Regiões abstratas
Desde criança, tenho um mundo que é só meu. Um mundo que não era só extensão de mim, mas onde eu existia melhor. Quando brincava, emoldurava grandes narrativas, indo além do que se apresentava, sempre que avistava alguma coisa, qualquer coisa, minha mente imediatamente começava a inventar tantas outras situações e relações pra essa mesma coisa. Me perdia completamente na minha imaginação, divagando e me relacionando com os seres que criava. Quando aprendi a ler, foi a perdição completa. Abria portas dentro das coisas que lia e vivia dentro dos mundos que interpretava. Eu não simplesmente lia, eu era tudo que lia. E tudo tinha uma trilha sonora, cheiro, gosto. Mas antes, tudo era mais fácil. Podia ficar longe, me perder das conversas das pessoas que se achavam reais, falar sozinha, sair pulando e cantando sem precisar me justificar. Tinha a desculpa de ser criança. As coisas não tinham razão de ser. Elas simplesmente eram.
Os anos foram chegando atropelando e minha mente escapista seguia comigo, mas agora com ressalvas. Eu não podia mais ficar tão longe por tanto tempo. Na escola, tinha que prestar atenção na realidade, não nos devaneios. Se não, como eu iria pra frente, não é? Pensando agora... É curioso, mas as pessoas geralmente pensam que crianças assim são sozinhas. Eu nunca fui sozinha e também sabia brincar com o mundo de verdade. Eu só o deixava mais legal...
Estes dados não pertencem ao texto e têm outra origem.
/-- The registers and flags of a transfer's result (R134, R154). -/
def writeResult (c : Chip) (n k : Nat) (x : Xfer) (r : XRes) : Chip :=
  c.mapLive n k fun th =>
    let wd := (headFields x.instr).wd
    let th := match r.second with | some v => th.setReg (wd + 1) v | none => th
    let th := (th.setReg wd (BitVec.ofNat 32 (r.code * 2 ^ 24 + min r.count 0xFFFFFF))).report (r.code ≠ 0)
    match r.carry with | some b => { th with fC := b } | none => th

/-- A transfer instruction issues (R94, R132, R133, R154): ALIGN, SHAPE and STAGED where they are known end it at once, and
otherwise it enters the active set, or the shadow set.
(log 43, DEDUCED) -/
def doXfer (e : Env) (c : Chip) (n k : Nat) (i : WInstr) : Chip :=
  let th := c.live n k
  let h := headFields i
  let x := c.makeXfer n k i
  let ends (res : Nat) : Chip := c.spend.writeResult n k { x with res := res } (xferResult { x with res := res } c.free)
  let shapeBad : Bool := match i with
    | .patch _ _ mode _ _ _ => !x.shape.ok (mode == 2)
    | _ => false
  let staged : Bool := ((c.slot n k).bind (·.grp)).any fun g => g.descs != []
  if hostSource i ∧ ¬ th.addressOk h.ws then ends 11
  else if shapeBad then ends 13
  else if staged ∧ ¬ isSpec i ∧ ¬ noDesc i then ends 9
  else
    let c := { c with xid := c.xid + 1 }
    let nd := c.ndl n
    if nd.active.isNone then c.startXfer e n x else c.setNdl n { nd with shadow := some x }

/-! Leaving the active set and completing (R136, R139) -/

/-- Whether a burst of a transfer has been presented and has not been sent. -/
def unsent (c : Chip) (n t : Nat) : Bool :=
  (c.heldBursts fun b => b.req == n && b.thr == t && threadUse b.use && !isOwn b.use) != []

/-- An entry whose OWN clears have all been acknowledged leaves, or one of SPEC = 1 with every write acknowledged; a stopped
entry leaves once no OWN clear of it is outstanding (R139). -/
def entryDone (x : CqEntry) : Bool :=
  if x.stopped then x.descs.all fun r => r.own != 1
  else if x.spec then x.descs.all fun r => r.pend == 0
  else x.descs.all fun r => r.own == 2

/-- The transfer in CLOSE leaves the active set once everything of it has been issued and the completion queue has room; wd
and the flags are written (R136). A transfer that has closed no descriptor takes no entry and needs no room.
(log 98, DESIGN CHOICE) -/
def leaveActive (e : Env) (c : Chip) (n : Nat) : Chip :=
  let nd := c.ndl n
  match nd.active with
  | none => c
  | some x =>
    if x.stage ≠ .close ∨ x.queue ≠ [] ∨ c.unsent n x.t ∨ (nd.cq.length ≥ 8 ∧ x.closed ≠ []) then c
    else
      let ent : CqEntry :=
        { id := x.id, t := x.t, slot := x.slot, pc := x.pc, cls := x.cls, pd := x.pd, gen := x.gen, spec := isSpec x.instr,
          post := false, descs := x.closed, stopped := false }
      let c := c.setNdl n { nd with active := none, cq := if entryDone ent then nd.cq else nd.cq ++ [ent] }
      let c := c.spend.writeResult n x.slot x (xferResult x c.free)
      c.promote e n

/-- The home port of an address in a domain, for writes. -/
def homeOf (e : Env) (pd a : Nat) : Nat :=
  match e.prot.check pd a 32 .ackWrite with
  | .ok w => e.prot.home w
  | .fail _ => 16

/-- The entries of a needle that are done leave its completion queue. -/
def sweepCq (c : Chip) (n : Nat) : Chip :=
  let nd := c.ndl n
  (c.setNdl n { nd with cq := nd.cq.filter fun x => !entryDone x }).reap n

/-- The descriptor whose OWN an entry may clear now (R139): its writes have arrived and, where the home port changes, the
clear before it has; `prev` is the last descriptor of the thread's entry before, with its domain. -/
def nextClear (e : Env) (prev : Option (Nat × DRec)) (x : CqEntry) : Option DRec :=
  if x.spec ∨ x.stopped then none
  else match x.descs.find? fun r => r.own == 0 with
  | none => none
  | some r =>
    let before := (((x.descs.takeWhile fun q => q.own != 0).getLast?).map fun q => (x.pd, q)).or prev
    let ok : Bool := match before with
      | some q => homeOf e q.1 q.2.desc.addr == homeOf e x.pd r.desc.addr || q.2.own == 2
      | none => true
    if r.pend = 0 ∧ r.statusSent ∧ ok then some r else none

/-- The first entry of a needle's completion queue that can clear an OWN, no earlier entry of its thread still clearing
(R139), among those that `p` takes; `done` are the entries before. -/
def readyEntry (e : Env) (p : CqEntry → DRec → Bool) : List CqEntry → List CqEntry → Option (CqEntry × DRec)
  | _, [] => none
  | done, x :: xs =>
    let mine := done.filter fun y => y.t == x.t && !y.spec
    let prev := (mine.getLast?).bind fun y => (y.descs.getLast?).map fun r => (y.pd, r)
    match (if mine.any fun y => y.descs.any fun r => r.own == 0 then none else nextClear e prev x) with
    | some r => if p x r then some (x, r) else readyEntry e p (done ++ [x]) xs
    | none => readyEntry e p (done ++ [x]) xs

/-- The target domain of an OWN clear; none where its write fails the check (R260). -/
def clearTarget (e : Env) (x : CqEntry) (r : DRec) : Option Nat :=
  match e.prot.check x.pd (r.desc.addr / 64 * 64) 64 .ackWrite with
  | .ok w => some (e.prot.tdom w)
  | .fail _ => none

/-- Whether the target domain of an OWN clear is not under PDREQ (R141). -/
def clearFree (e : Env) (c : Chip) (x : CqEntry) (r : DRec) : Bool := !(clearTarget e x r).any c.tdDown

/-- DPTR passes a descriptor that completes (R129, R133): in the slot, or in the record of a thread that has faulted (R293). A
DPTR that names another descriptor, as DSET has set it since, stays.
(log 42, DEDUCED; log 134, DESIGN CHOICE) -/
def passDptr (c : Chip) (n : Nat) (x : CqEntry) (r : DRec) : Chip :=
  let pass (th : Thread) : Thread := if th.dptr * 32 = r.desc.addr then { th with dptr := r.desc.nextAddr / 32 } else th
  match c.slot n x.slot with
  | some s =>
    if s.t ≠ x.t then c
    else if s.dead then
      let th := c.thr x.t
      if th.st = .fault ∧ th.gen = x.gen then c.setThr x.t (pass th) else c
    else c.mapLive n x.slot pass
  | none => c

/-- An OWN clear has been sent: DPTR passes its descriptor, and OWN_CLR counts (R139).
(log 42, DEDUCED) -/
def ownSent (c : Chip) (n id addr : Nat) : Chip :=
  let x := (c.ndl n).cq.find? fun x => x.id == id
  let c := match x, x.bind fun x => x.descs.find? fun r => r.desc.addr == addr with
    | some x, some r => c.passDptr n x r
    | _, _ => c
  c.cntNeedle n 0x025 1

/-- The next OWN clear of a needle's completion queue is written: byte 7 of CTL with OWN = 0 (R139). An entry whose
clear's target domain is under PDREQ waits, and those of other threads go on (R141).
(log 42, DEDUCED) -/
def ownClear (e : Env) (c : Chip) (n : Nat) : Chip :=
  match readyEntry e (c.clearFree e) [] (c.ndl n).cq with
  | none => c
  | some (x, r) =>
    let a := r.desc.addr
    let b : Burst :=
      { unitBurst n (.own n x.id a) x.cls .ack (a / 64 * 64) 1 [byteLine (a + 7) (r.desc.ver * 8 + r.desc.kind)] with
        thr := x.t, gen := x.gen, pc := x.pc, desc := a, dgen := r.desc.fenceGen }
    match e.prot.check x.pd b.addr 64 .ackWrite with
    | .fail w =>
      ((c.setEntry n x.id fun x => { x with stopped := true }).xferFault e n x.t
        (protFault n x.pc true b.addr 4 w (some a))).sweepCq n
    | .ok w =>
      let c := c.setEntry n x.id fun x => x.mapRec a fun r => { r with own := 1 }
      c.present (e.prot.home w) { b with tdom := e.prot.tdom w }

/-- Whether an entry of a needle's completion queue could clear an OWN in mesh domain d next (R141, R280). -/
def ownAwaits (e : Env) (c : Chip) (n d : Nat) : Bool :=
  (readyEntry e (fun x r => clearTarget e x r == some d) [] (c.ndl n).cq).isSome

end Chip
Quando fui chegando perto dos vinte anos, percebi que o meu mundo não-de-verdade padecia. Ele foi, ano a ano, perdendo o encanto. Agora, irreversivelmente, tinha que viver na realidade. Tinha agora metas sérias, responsabilidade de gente grande. Não podia ficar a desanuviar, tinha que lembrar das coisas, não perdê-las, tinha que ter disciplina, ter argumentos claros. Ninguém mais me deixava viver na minha mente.
E foi então que, aos vinte anos, eu comecei a morrer de realidade.
Mas em um cantinho bem tímido, meu ultraverso ainda me espera, sempre vai me esperar. E, ao contrário de muita gente, nunca vou abandoná-lo. Nunca vou deixá-lo perdido e sem esperança na dimensão do tem-que-ter-um-porquê, mesmo radicada no mundo real (até hoje não sei o que é isso direito). De vez em quando eu volto lá. Às vezes fico muito, às vezes fico pouco. Ainda guardo resquícios do tempo em que era cidadã quase-permanente do meu encanto, como ficar falando sozinha, fazer caretas estranhas, ter rompantes meio malucos e rir para o nada (não é o nada, são meus velhos amigos de lá, sabia?). Hoje estive lá. Todos eles mandaram um abraço.